NATS Streaming server unable to start due to unexpected EOF
Describe the bug We have a self-hosted Pixie deployment. This was working fine. When I opened the Pixie UI today, the home page kept showing the loading icon continuously and never loaded the data.
Upon checking the deployment, I found that the following pods had gone into a CrashLoopBackOff

Logs of pl-stan-1 showed that NATS streaming server was unable to start because it was unable to recover a message store
To Reproduce This issue started occurring without me doing any changes.

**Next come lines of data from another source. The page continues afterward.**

-- ==== Sys2Proof/Machine/Parts.lean ====
section
/-!
DEFINITION. The identities of attached parts, the parts block, the attestation report (20, R469 to R472; 19, R452).

A part is held as it was read: cages (entries 0 and 1) as 256 B, the CMIS lower page and upper page 00h; bundles (2 to 13) as Table 20.6; the shelf
(14) as PMBUS_REVISION, MFR_ID and MFR_MODEL in 16 B each, MFR_REVISION in 4 B, MFR_SERIAL in 16 B; the manifold (15) as Table 20.7.
-/
namespace Sys2Proof.Machine

open Sys2Proof

/-- What was read of parts entry `i`; nothing where the part is absent. -/
def partMem (s : State) (i : Nat) : List Byte := kvGet [] s.mgt.parts i

/-- Whether a manifold tag passes its checks: magic, CRC, and RATED_FLOW at or above that of its coolant (20, R471; 21, R489). -/
def manifoldOk (m : List Byte) : Bool :=
  m.length == 128 && fieldAt m 0 4 == 0x444C464D && fieldAt m 4 2 == 1 && crc32 (slice m 0 0x7C) == fieldAt m 0x7C 4 &&
    (if fieldAt m 0x38 1 = 1 then decide (400 ≤ fieldAt m 6 2) else fieldAt m 0x38 1 == 2 && decide (460 ≤ fieldAt m 6 2))

/-- Whether a part passed its checks (R471). -/
def partOk (s : State) (i : Nat) : Bool :=
  let m := partMem s i
  if m.isEmpty then false
  else if 2 ≤ i ∧ i < 14 then cableOk m && Config.partAccepted (slice m 0x18 16)
  else if i = 15 then manifoldOk m
  else true

/-- Whether a part is present: a fabric cable by its bundle's PRESENT_N, any other part where its memory has been read (R472; 21, R484). -/
def partHere (s : State) (i : Nat) : Bool :=
  if 2 ≤ i ∧ i < 14 then !s.mgt.absent.contains (i - 2) else !(partMem s i).isEmpty

/-- A parts entry (Table 20.8). -/
def partEntry (s : State) (i : Nat) : List Byte :=
  let m := partMem s i
  let read := !m.isEmpty
  let kind := if i < 2 then 1 else if i < 14 then 2 else if i = 14 then 3 else 4
  let loc := if i < 2 then i else if i < 14 then i - 2 else 0
  let head := leBytes 1 kind ++ leBytes 1 loc ++ leBytes 1 (b2n (partHere s i) + 2 * b2n read + 4 * b2n (partOk s i)) ++ leBytes 1 0
  if !read then head ++ leBytes 60 0
  else if i < 2 then head ++ slice m 129 16 ++ slice m 148 16 ++ slice m 166 16 ++ slice m 164 2 ++ leBytes 2 0 ++ slice m 1 1 ++ leBytes 7 0
  else if i < 14 then head ++ slice m 0x08 16 ++ slice m 0x18 16 ++ slice m 0x28 16 ++ leBytes 4 0 ++ slice m 0x38 2 ++ slice m 7 1 ++ slice m 6 1 ++ leBytes 4 0
  else if i = 14 then head ++ slice m 1 16 ++ slice m 17 16 ++ slice m 37 16 ++ slice m 33 4 ++ slice m 0 1 ++ leBytes 7 0
  else head ++ slice m 0x08 16 ++ slice m 0x18 16 ++ slice m 0x28 16 ++ leBytes 4 0 ++ slice m 6 2 ++ slice m 0x38 1 ++ leBytes 5 0

/-- The attached-part identity block (R472). -/
def partsBlock (s : State) : List Byte :=
  leBytes 4 0x53545250 ++ leBytes 2 1 ++ leBytes 2 16 ++ leBytes 8 (s.mgt.partsAon % 2 ^ 48) ++ ((List.range 16).map (partEntry s)).flatten

/-- PARTS_OK follows the parts (MGT_BOOT_STATUS). -/
def putPartsOk (s : State) : State :=
  s.setMfld regMgtBootStatus 31 16 (((List.range 16).map (fun i => b2n (partOk s i) * 2 ^ i)).foldl (· + ·) 0)

/-- The transmit preset of port offset `i` of a cable end: from LOSS where it is passive copper, else the fixed one (R470). -/
def presetOf (m : List Byte) (i : Nat) : Nat := if fieldAt m 6 1 = 1 then Config.lossPreset (fieldAt m (0x3C + i) 1) else Config.fixedPreset

/-- What follows from a part's identity: the Application Select of a cage's module is written, and the ports of a cable end take their
transmit presets; those of one that does not read well have none (R470). -/
def applyPart (g : Mgt) (i : Nat) (m : List Byte) : Mgt :=
  if i < 2 then { g with appSel := if m.isEmpty then g.appSel.filter (· != i) else g.appSel.insert i }
  else if i < 14 then
    { g with presets := (List.range 10).foldl (fun ps k =>
        if cableOk m then kvSet ps (10 * (i - 2) + k) (presetOf m k) else kvDel ps (10 * (i - 2) + k)) g.presets }
  else g

/-- A part's identity is read (R470). -/
def readPart (s : State) (i : Nat) (m : List Byte) : State :=
  putPartsOk { s with mgt := applyPart { s.mgt with parts := kvSet s.mgt.parts i m, partsAon := s.aon } i m }

/-- PART_INSERTED (R470): entry `i` of the parts block is read. -/
def execPartInserted (i : Nat) (m : List Byte) (s : State) : Out := if i < 16 then .next (readPart s i m) else .fault .noSuchUnit

/-- BUNDLE_PRESENT_CHANGE (21, R484): a bundle whose PRESENT_N is high has all ten ports held DOWN with cause LOS; once it is low again those that
are not enabled are held by that. -/
def execBundlePresentChange (b : Nat) (high : Bool) (s : State) : Out :=
  if b < 12 then
    .next (if high then
      let g := { s.mgt with absent := if s.mgt.absent.contains b then s.mgt.absent else s.mgt.absent ++ [b], parts := kvDel s.mgt.parts (2 + b) }
      let s1 := { s with mgt := applyPart g (2 + b) [] }
      (List.range 10).foldl (fun x i => holdPort x (10 * b + i) causeLos) (putPartsOk s1)
    else
      let s1 := { s with mgt := { s.mgt with absent := s.mgt.absent.filter (· != b) } }
      (List.range 10).foldl (fun x i => if heldCause x (10 * b + i) = causeDisabled then holdPort x (10 * b + i) causeDisabled else x) s1)
  else .fault .noSuchUnit

/-! ### Attestation -/

/-- The attestation report (Table 19.5). -/
def attestReport (s : State) (nonce : List Byte) : List Byte :=
  leBytes 4 0x54545441 ++ leBytes 2 1 ++ leBytes 2 512 ++ Config.serial
    ++ leBytes 4 (s.moduleId.getD 0 % 2 ^ 16 + b2n s.moduleId.isSome * 2 ^ 16)
    ++ leBytes 4 (b2n (mcIsB s) + b2n Config.pqRequired * 2 + gessoState s * 4 + s.mfld regSecStatus 4 4 * 16 + b2n s.sec.policy * 32 + b2n (!s.sec.isk.isEmpty) * 64)
    ++ leBytes 4 (ltCount s) ++ slice nonce 0 32 ++ leBytes 8 (s.aon % 2 ^ 48) ++ leBytes 4 (s.mreg regMgtBootCount).toNat
    ++ leBytes 4 ((s.fab.routes.map (fun t => t.version)).getD 0) ++ ((List.range 8).map (mrBytes s)).flatten ++ slice (mapHash s) 0 32
    ++ slice (sha256 (partsBlock s)) 0 32 ++ leBytes 4 ((List.range 16).countP (partHere s))
    ++ ((List.range 3).map (fun i => leBytes 4 (s.flash.floors.getD i 0))).flatten ++ leBytes 4 s.flash.policyFloor ++ installId s
    ++ slice (sha256 s.sec.dik.rsa) 0 32 ++ Config.ordering ++ slice Config.macBase 0 6 ++ leBytes 2 Config.mfgYear ++ leBytes 1 (Config.isoWeek Config.mfgWeek) ++ leBytes 1 0
    ++ leBytes 2 Config.shipLt ++ leBytes 24 0

/-- The reply to ATTEST: report, trailer, parts block (R452). -/
def attest (s : State) (nonce : List Byte) : List Byte :=
  let r := attestReport s nonce
  r ++ dikTrailer s.sec.dik r ++ partsBlock s

end Sys2Proof.Machine
end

So I don't know what could be done to reproduce this
Expected behavior Expected the NATS Streaming Server to start
Logs
Logs of pl-stan-1
[1] 2022/07/15 11:16:59.588286 [INF] STREAM: Starting nats-streaming-server[pl-stan] version 0.22.1
[1] 2022/07/15 11:16:59.588321 [INF] STREAM: ServerID: XXXXX<redacted>XXXXXX
[1] 2022/07/15 11:16:59.588324 [INF] STREAM: Go version: go1.16.6
[1] 2022/07/15 11:16:59.588327 [INF] STREAM: Git commit: [27f1d60]
[1] 2022/07/15 11:16:59.697411 [INF] STREAM: Recovering the state...

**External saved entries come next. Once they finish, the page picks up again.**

-- ==== Sys2Proof/Certificates/Slice0/Obligations.lean ====
section
/-!
DEFINITION. The statements about the module that are to be proved.
-/
open Sys2Proof Sys2Proof.Machine

/-! ### The block and its queue -/

/-- For every command c and state s, a step of s with c at the front of its queue is exec c on s with the rest of the queue; on an empty queue the step is one microsecond of the clocks (the queue and the idle step are the model's, log entry 10). (00_scope) -/
def Obligations.StepRunsFront : Prop :=
  (∀ (c : Instr) (r : List Instr) (s : State), step { s with pending := c :: r } = exec c { s with pending := r }) ∧
  (∀ s : State, step { s with pending := [] } = .next (tick { s with pending := [] }))

/-! ### Integer instructions -/

/-- The two-operand operations of OP 0x01 with their values on words of `n` bits (Tables 4.4 and 4.5). -/
def Obl.aluRows : List ((Nat → CoreId → BitVec 5 → BitVec 5 → BitVec 5 → Bool → Instr) × ((n : Nat) → BitVec n → BitVec n → BitVec n)) :=
  [(.add, fun _ a b => a + b), (.sub, fun _ a b => a - b), (.and, fun _ a b => a &&& b), (.or, fun _ a b => a ||| b),
   (.xor, fun _ a b => a ^^^ b),
   (.sll, fun n a b => a <<< (b.toNat % n)), (.srl, fun n a b => a >>> (b.toNat % n)), (.sra, fun n a b => a.sshiftRight (b.toNat % n)),
   (.slt, fun n a b => if a.toInt < b.toInt then BitVec.ofNat n 1 else BitVec.ofNat n 0),
   (.sltu, fun n a b => if a.toNat < b.toNat then BitVec.ofNat n 1 else BitVec.ofNat n 0),
   (.min, fun _ a b => if a.toInt ≤ b.toInt then a else b), (.max, fun _ a b => if a.toInt ≤ b.toInt then b else a),
   (.minu, fun _ a b => if a.toNat ≤ b.toNat then a else b), (.maxu, fun _ a b => if a.toNat ≤ b.toNat then b else a),
   (.mul, fun n a b => BitVec.ofInt n (a.toInt * b.toInt)),
   (.mulh, fun n a b => BitVec.ofInt n (a.toInt * b.toInt / 2 ^ n)), (.mulhu, fun n a b => BitVec.ofNat n (a.toNat * b.toNat / 2 ^ n))]

/-- The divisions of OP 0x01 with their values (R95). -/
def Obl.divRows : List ((Nat → CoreId → BitVec 5 → BitVec 5 → BitVec 5 → Bool → Instr) × ((n : Nat) → BitVec n → BitVec n → BitVec n)) :=
  [(.div, fun n a b => if b = 0 then (if a.toInt < 0 then BitVec.intMin n else BitVec.intMax n)
      else if a = BitVec.intMin n ∧ b.toInt = -1 then BitVec.intMax n else BitVec.ofInt n (a.toInt.tdiv b.toInt)),
   (.divu, fun n a b => if b = 0 then BitVec.allOnes n else BitVec.ofNat n (a.toNat / b.toNat)),
   (.rem, fun n a b => if b = 0 then a
      else if a = BitVec.intMin n ∧ b.toInt = -1 then 0 else BitVec.ofInt n (a.toInt.tmod b.toInt)),
   (.remu, fun n a b => if b = 0 then a else BitVec.ofNat n (a.toNat % b.toNat))]

/-- The bit counts of OP 0x01 on words of `n` bits. -/
def Obl.countRows : List ((Nat → CoreId → BitVec 5 → BitVec 5 → BitVec 5 → Bool → Instr) × ((n : Nat) → BitVec n → Nat)) :=
  [(.clz, fun n a => ((List.range n).takeWhile (fun i => !a.getMsbD i)).length),
   (.ctz, fun n a => ((List.range n).takeWhile (fun i => !a.getLsbD i)).length),
   (.popc, fun n a => ((List.range n).filter (fun i => a.getLsbD i)).length)]

/-- The value of a two-operand form on a core: 64 bits on the TCC, whose `.w` form works on bits [31:0] and sign-extends; 32 bits on a lane
core. -/
def Obl.formValue (c : CoreId) (w : Bool) (f : (n : Nat) → BitVec n → BitVec n → BitVec n) (a b : DWord) : DWord :=
  match c, w with
  | .tcc, false => f 64 a b
  | .tcc, true => (f 32 (a.setWidth 32) (b.setWidth 32)).signExtend 64
  | .lane _, _ => (f 32 (a.setWidth 32) (b.setWidth 32)).setWidth 64

/-- div, divu, rem, remu complete wherever they issue: the quotient is truncated toward zero and the remainder takes the sign of the dividend; by zero, div gives the largest positive value for a dividend that is zero or positive and the most negative one otherwise, divu all ones, rem and remu the dividend; the most negative value by -1 gives the largest positive value and remainder zero. Shift amounts are bits [5:0] on the TCC and [4:0] on lane cores and in the .w forms, which shift bits [31:0] and sign-extend; an immediate amount above 31 on a lane core raises illegal operand. Completion: exec answers a next state with the effect stated, under conditions on the state and the operands alone, for every form of sll, srl, sra, div, divu, rem, remu, slli, srli, srai. (R95) -/
def Obligations.DivisionAndShifts : Prop :=
  (∀ p ∈ Obl.divRows, ∀ (s : State) (lt : Nat) (c : CoreId) (rd rs1 rs2 : BitVec 5) (w : Bool),
    issues s lt c 4 anyCore = true → (w = true → c = .tcc) →
    exec (p.1 lt c rd rs1 rs2 w) s = .next (retired lt c 4 (gWrite (fetched s lt c 4) lt c rd
      (Obl.formValue c w p.2 (gRead (fetched s lt c 4) lt c rs1) (gRead (fetched s lt c 4) lt c rs2))))) ∧
  (∀ p ∈ ([(.sll, fun n a k => a <<< k), (.srl, fun n a k => a >>> k), (.sra, fun n a k => a.sshiftRight k)] :
      List ((Nat → CoreId → BitVec 5 → BitVec 5 → BitVec 5 → Bool → Instr) × ((n : Nat) → BitVec n → Nat → BitVec n))),
    ∀ (s : State) (lt : Nat) (rd rs1 rs2 : BitVec 5),
      (issues s lt .tcc 4 anyCore = true →
        exec (p.1 lt .tcc rd rs1 rs2 false) s = .next (retired lt .tcc 4 (gWrite (fetched s lt .tcc 4) lt .tcc rd
          (p.2 64 (gRead (fetched s lt .tcc 4) lt .tcc rs1) (fld (gRead (fetched s lt .tcc 4) lt .tcc rs2) 5 0)))) ∧
        exec (p.1 lt .tcc rd rs1 rs2 true) s = .next (retired lt .tcc 4 (gWrite (fetched s lt .tcc 4) lt .tcc rd
          ((p.2 32 ((gRead (fetched s lt .tcc 4) lt .tcc rs1).setWidth 32)
            (fld (gRead (fetched s lt .tcc 4) lt .tcc rs2) 4 0)).signExtend 64)))) ∧
      (∀ n, issues s lt (.lane n) 4 anyCore = true →
        exec (p.1 lt (.lane n) rd rs1 rs2 false) s = .next (retired lt (.lane n) 4 (gWrite (fetched s lt (.lane n) 4) lt (.lane n) rd
          ((p.2 32 ((gRead (fetched s lt (.lane n) 4) lt (.lane n) rs1).setWidth 32)
            (fld (gRead (fetched s lt (.lane n) 4) lt (.lane n) rs2) 4 0)).setWidth 64))))) ∧
  (∀ i ∈ ([.slli, .srli, .srai] : List (Nat → CoreId → BitVec 5 → BitVec 5 → BitVec 6 → Instr)),
    ∀ (s : State) (lt n : Nat) (rd rs1 : BitVec 5) (amt : BitVec 6), issues s lt (.lane n) 4 anyCore = true → 31 < amt.toNat →
      ∃ word, exec (i lt (.lane n) rd rs1 amt) s =
        .next (coreTrap (fetched s lt (.lane n) 4) lt (.lane n) causeOperand stOk (some word) 0))

/-- add, sub, and, or, xor, sll, srl, sra, slt, sltu, min, max, minu, maxu, mul, mulh, mulhu: where the instruction issues (a .w form on the TCC only), it answers the state after the fetch with rd holding the value of Table 4.5 at the width of the core (a .w form works on bits [31:0] and sign-extends), the pc 4 further and one instruction counted, and nothing else changed; shift amounts are bits [5:0] at 64 bits and bits [4:0] at 32. clz, ctz, popc count the zeros above the highest one, the zeros below the lowest one, and the ones of the operand at the width of the form; addi, andi, ori, xori, cmpi.lt, cmpi.ltu work on rs1 and the sign-extended IMM14; slli, srli, srai shift by the amount where the core's width admits it; ldhi gives IMM19 x 2^13 sign-extended and ldpc adds it to the pc. Each completes wherever it issues with rd written, the pc 4 further, and nothing else changed. Completion: exec answers a next state with the effect stated, under conditions on the state and the operands alone, for every form of add, sub, and, or, xor, sll, srl, sra, slt, sltu, min, max, minu, maxu, mul, mulh, mulhu, clz, ctz, popc, addi, andi, ori, xori, cmpiLt, cmpiLtu, slli, srli, srai, ldhi, ldpc. (R86, R87, R94, R95, R91, 04_drait_instruction_set) -/
def Obligations.IntegerResult : Prop :=
  (∀ p ∈ Obl.aluRows, ∀ (s : State) (lt : Nat) (c : CoreId) (rd rs1 rs2 : BitVec 5) (w : Bool),
    issues s lt c 4 anyCore = true → (w = true → c = .tcc) →
    exec (p.1 lt c rd rs1 rs2 w) s = .next (retired lt c 4 (gWrite (fetched s lt c 4) lt c rd
      (Obl.formValue c w p.2 (gRead (fetched s lt c 4) lt c rs1) (gRead (fetched s lt c 4) lt c rs2))))) ∧
  ((∀ p ∈ Obl.countRows, ∀ (s : State) (lt : Nat) (c : CoreId) (rd rs1 rs2 : BitVec 5) (w : Bool),
    issues s lt c 4 anyCore = true → (w = true → c = .tcc) →
    exec (p.1 lt c rd rs1 rs2 w) s = .next (retired lt c 4 (gWrite (fetched s lt c 4) lt c rd (BitVec.ofNat 64
      (if c = .tcc ∧ w = false then p.2 64 (gRead (fetched s lt c 4) lt c rs1)
       else p.2 32 ((gRead (fetched s lt c 4) lt c rs1).setWidth 32)))))) ∧
  (∀ p ∈ ([(.addi, fun _ a b => a + b), (.andi, fun _ a b => a &&& b), (.ori, fun _ a b => a ||| b), (.xori, fun _ a b => a ^^^ b),
      (.cmpiLt, fun n a b => if a.toInt < b.toInt then BitVec.ofNat n 1 else BitVec.ofNat n 0),
      (.cmpiLtu, fun n a b => if a.toNat < b.toNat then BitVec.ofNat n 1 else BitVec.ofNat n 0)] :
      List ((Nat → CoreId → BitVec 5 → BitVec 5 → BitVec 14 → Instr) × ((n : Nat) → BitVec n → BitVec n → BitVec n))),
    ∀ (s : State) (lt : Nat) (c : CoreId) (rd rs1 : BitVec 5) (imm : BitVec 14), issues s lt c 4 anyCore = true →
    exec (p.1 lt c rd rs1 imm) s = .next (retired lt c 4 (gWrite (fetched s lt c 4) lt c rd
      (Obl.formValue c false p.2 (gRead (fetched s lt c 4) lt c rs1) (imm.signExtend 64))))) ∧
  (∀ p ∈ ([(.slli, fun _ a k => a <<< k), (.srli, fun _ a k => a >>> k), (.srai, fun _ a k => a.sshiftRight k)] :
      List ((Nat → CoreId → BitVec 5 → BitVec 5 → BitVec 6 → Instr) × ((n : Nat) → BitVec n → Nat → BitVec n))),
    ∀ (s : State) (lt : Nat) (c : CoreId) (rd rs1 : BitVec 5) (amt : BitVec 6), issues s lt c 4 anyCore = true →
    (c = .tcc ∨ amt.toNat ≤ 31) →
    exec (p.1 lt c rd rs1 amt) s = .next (retired lt c 4 (gWrite (fetched s lt c 4) lt c rd
      (Obl.formValue c false (fun n a _ => p.2 n a amt.toNat) (gRead (fetched s lt c 4) lt c rs1) 0)))) ∧
  (∀ (s : State) (lt : Nat) (c : CoreId) (rd : BitVec 5) (imm : BitVec 19), issues s lt c 4 anyCore = true →
    exec (.ldhi lt c rd imm) s = .next (retired lt c 4 (gWrite (fetched s lt c 4) lt c rd (BitVec.ofInt 64 (imm.toInt * 2 ^ 13)))) ∧
    exec (.ldpc lt c rd imm) s = .next (retired lt c 4 (gWrite (fetched s lt c 4) lt c rd
      (pcOf (fetched s lt c 4) lt c + BitVec.ofInt 64 (imm.toInt * 2 ^ 13))))))

/-- call sets rd to pc + 4 and goes on at pc + IMM19 x 4; call.r takes rs1 with bits [1:0] cleared plus IMM14 x 4, read before rd is written; br.eq, br.ne, br.lt, br.ge, br.ltu, br.geu go on at pc + IMM11 x 4 where rs1 COND rs2 holds at the width of the core and at pc + 4 where it does not, and write no register. Each completes wherever it issues. Completion: exec answers a next state with the effect stated, under conditions on the state and the operands alone, for every form of call, callR, brEq, brNe, brLt, brGe, brLtu, brGeu. (R94, 04_drait_instruction_set) -/
def Obligations.JumpsAndBranches : Prop :=
  (∀ (s : State) (lt : Nat) (c : CoreId) (rd : BitVec 5) (imm : BitVec 19), issues s lt c 4 anyCore = true →
    exec (.call lt c rd imm) s = .next (jumped lt c (pcOf (fetched s lt c 4) lt c + BitVec.ofInt 64 (imm.toInt * 4))
      (gWrite (fetched s lt c 4) lt c rd (pcOf (fetched s lt c 4) lt c + 4)))) ∧
  (∀ (s : State) (lt : Nat) (c : CoreId) (rd rs1 : BitVec 5) (imm : BitVec 14), issues s lt c 4 anyCore = true →
    exec (.callR lt c rd rs1 imm) s = .next (jumped lt c
      (setFld (gRead (fetched s lt c 4) lt c rs1) 1 0 0 + BitVec.ofInt 64 (imm.toInt * 4))
      (gWrite (fetched s lt c 4) lt c rd (pcOf (fetched s lt c 4) lt c + 4)))) ∧
  (∀ p ∈ ([(.brEq, fun _ a b => decide (a = b)), (.brNe, fun _ a b => decide (a ≠ b)),
      (.brLt, fun _ a b => decide (a.toInt < b.toInt)), (.brGe, fun _ a b => decide (b.toInt ≤ a.toInt)),
      (.brLtu, fun _ a b => decide (a.toNat < b.toNat)), (.brGeu, fun _ a b => decide (b.toNat ≤ a.toNat))] :
      List ((Nat → CoreId → BitVec 5 → BitVec 5 → BitVec 11 → Instr) × ((n : Nat) → BitVec n → BitVec n → Bool))),
    ∀ (s : State) (lt : Nat) (c : CoreId) (rs1 rs2 : BitVec 5) (imm : BitVec 11), issues s lt c 4 anyCore = true →
    exec (p.1 lt c rs1 rs2 imm) s =
      if (match c with
          | .tcc => p.2 64 (gRead (fetched s lt c 4) lt c rs1) (gRead (fetched s lt c 4) lt c rs2)
          | .lane _ => p.2 32 ((gRead (fetched s lt c 4) lt c rs1).setWidth 32) ((gRead (fetched s lt c 4) lt c rs2).setWidth 32)) = true
      then .next (jumped lt c (pcOf (fetched s lt c 4) lt c + BitVec.ofInt 64 (imm.toInt * 4)) (fetched s lt c 4))
      else .next (retired lt c 4 (fetched s lt c 4)))

/-! ### What a register write is -/

/-- On every core g0 reads as zero; writing it changes nothing at all; writing another register of the TCC or of a lane core makes it read as the value written, cut to the core's width, and every other register of every core, each core's pc, and all of memory stay as they were. (R88) -/
def Obligations.RegisterWrite : Prop :=
  (∀ (s : State) (lt : Nat) (c : CoreId), gRead s lt c 0 = 0) ∧
  (∀ (s : State) (lt : Nat) (c : CoreId) (v : DWord), gWrite s lt c 0 v = s) ∧
  (∀ (s : State) (lt : Nat) (c : CoreId) (r : BitVec 5) (v : DWord), r ≠ 0 →
    gRead (gWrite s lt c r v) lt c r = (match c with | .tcc => v | .lane _ => (v.setWidth 32).setWidth 64)) ∧
  (∀ (s : State) (lt : Nat) (c : CoreId) (r : BitVec 5) (v : DWord) (lt' : Nat) (c' : CoreId) (r' : BitVec 5),
    coreExists c = true → coreExists c' = true → (lt', coreKey s lt' c', r') ≠ (lt, coreKey s lt c, r) →
    gRead (gWrite s lt c r v) lt' c' r' = gRead s lt' c' r') ∧
  (∀ (s : State) (lt : Nat) (c : CoreId) (r : BitVec 5) (v : DWord) (lt' : Nat) (c' : CoreId),
    pcOf (gWrite s lt c r v) lt' c' = pcOf s lt' c' ∧ waitOf (gWrite s lt c r v) lt' c' = waitOf s lt' c' ∧
    levelAt (gWrite s lt c r v) lt' c' = levelAt s lt' c') ∧
  (∀ (s : State) (lt : Nat) (c : CoreId) (r : BitVec 5) (v : DWord), sameMemory s (gWrite s lt c r v))

/-- Retiring an instruction moves the core's own pc on by its length and leaves every other core's pc, every general register and every byte of memory; the fetch before it leaves every general register, every pc and every byte of memory (it may correct or mark a word in error, R63). (R90, R63, 04_drait_instruction_set, 03_tile_memory_and_bolts) -/
def Obligations.RetireAndFetchFrame : Prop :=
  (∀ (s : State) (lt : Nat) (c : CoreId) (len : Nat), coreExists c = true →
    pcOf (retired lt c len s) lt c = (match c with
      | .tcc => pcOf s lt c + BitVec.ofNat 64 len
      | .lane _ => ((pcOf s lt c + BitVec.ofNat 64 len).setWidth 32).setWidth 64) ∧
    (∀ lt' c', coreExists c' = true → (lt', coreKey s lt' c') ≠ (lt, coreKey s lt c) → pcOf (retired lt c len s) lt' c' = pcOf s lt' c') ∧
    (∀ lt' c' r, gRead (retired lt c len s) lt' c' r = gRead s lt' c' r) ∧ sameMemory s (retired lt c len s)) ∧
  (∀ (s : State) (lt : Nat) (c : CoreId) (len : Nat),
    (∀ lt' c' r, gRead (fetched s lt c len) lt' c' r = gRead s lt' c' r) ∧
    (∀ lt' c', pcOf (fetched s lt c len) lt' c' = pcOf s lt' c') ∧ sameMemory s (fetched s lt c len))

[1] 2022/07/15 11:17:01.239304 [ERR] STREAM: Unexpected EOF for file "/data/stan/store/v2c.a4.a5326f2f-5b67-427d-9930-d9e91c574ca4.DurableMetadataUpdates/msgs.4.dat"
[1] 2022/07/15 11:17:01.239324 [ERR] STREAM: It is recommended that you make a copy of the whole datatstore "/data/stan/store".
[1] 2022/07/15 11:17:01.239330 [ERR] STREAM: Restart with the ContinueOnUnexpectedEOF flag to truncate this file to this offset: 32816735.
[1] 2022/07/15 11:17:01.239333 [ERR] STREAM: Dataloss may occur. Details about the first corrupted record follows...
[1] 2022/07/15 11:17:01.239340 [ERR] STREAM: Record header:
[1] 2022/07/15 11:17:01.239345 [ERR] STREAM: Bytes:
[1] 2022/07/15 11:17:01.239351 [ERR] STREAM: XXXXX<redacted>XXXXXX
[1] 2022/07/15 11:17:01.239356 [ERR] STREAM: Size: 547
[1] 2022/07/15 11:17:01.239362 [ERR] STREAM: CRC : 0x6f09907b
[1] 2022/07/15 11:17:01.239365 [ERR] STREAM: Record payload:
<Record payload truncated>
[1] 2022/07/15 11:17:01.239695 [ERR] STREAM: record payload expected to be 547 bytes, only read 409
[1] 2022/07/15 11:17:01.608317 [FTL] STREAM: Failed to start: unable to recover message store for [v2c.a4.a5326f2f-5b67-427d-9930-d9e91c574ca4.DurableMetadataUpdates](file: "v2c.a4.a5326f2f-5b67-427d-9930-d9e91c574ca4.DurableMetadataUpdates/msgs.4.idx"): unexpected EOF
App information (please complete the following information):
- Pixie version: 0.7.14
- K8s cluster version: 1.22.6
- Node Kernel version:
- Browser version: Chrome Version 103.0.5060.114 (Official Build) (x86_64)
Additional context
The same issue occured about a week ago as well. In order to recover from the situation, I deleted the pl-stan pods and the stan-sts-vol-pl-stan PVCs. Then new pods and PVCs were created and everything went back to normal.
I looked into this and came across https://docs.nats.io/legacy/stan/changes/configuring/persistence/file_store#recovery-errors.
It had the following
With the -file_truncate_bad_eof parameter, the server will still print those bad records but truncate each file at the position of the first corrupted record in order to successfully start.
To prevent the use of this parameter as the default value, this option is not available in the configuration file. Moreover, the server will fail to start if started more than once with that parameter.
This flag may help recover from a store failure, but since data may be lost in that process, we think that the operator needs to be aware and make an informed decision.
According to this, data loss may occur due to this flag. Therefore would it make sense to add this flag?
Since Pixie uses a config map for NATS Streaming, I referred https://docs.nats.io/legacy/stan/changes/configuring/cfgfile#file-options-configuration to add the config. However the -file_truncate_bad_eof option is not available in the above documentation link.
So I tried the following methods to add it
file_truncate_bad_eof: true
file: {
truncate_bad_eof: true
}
file_options: {
truncate_bad_eof: true
}
But neither of these worked
We've just replaced NATS Streaming (STAN) with Jetstream. This should hopefully resolve this issue. Please feel free to reopen if anyone continues to see this problem with Jetstream!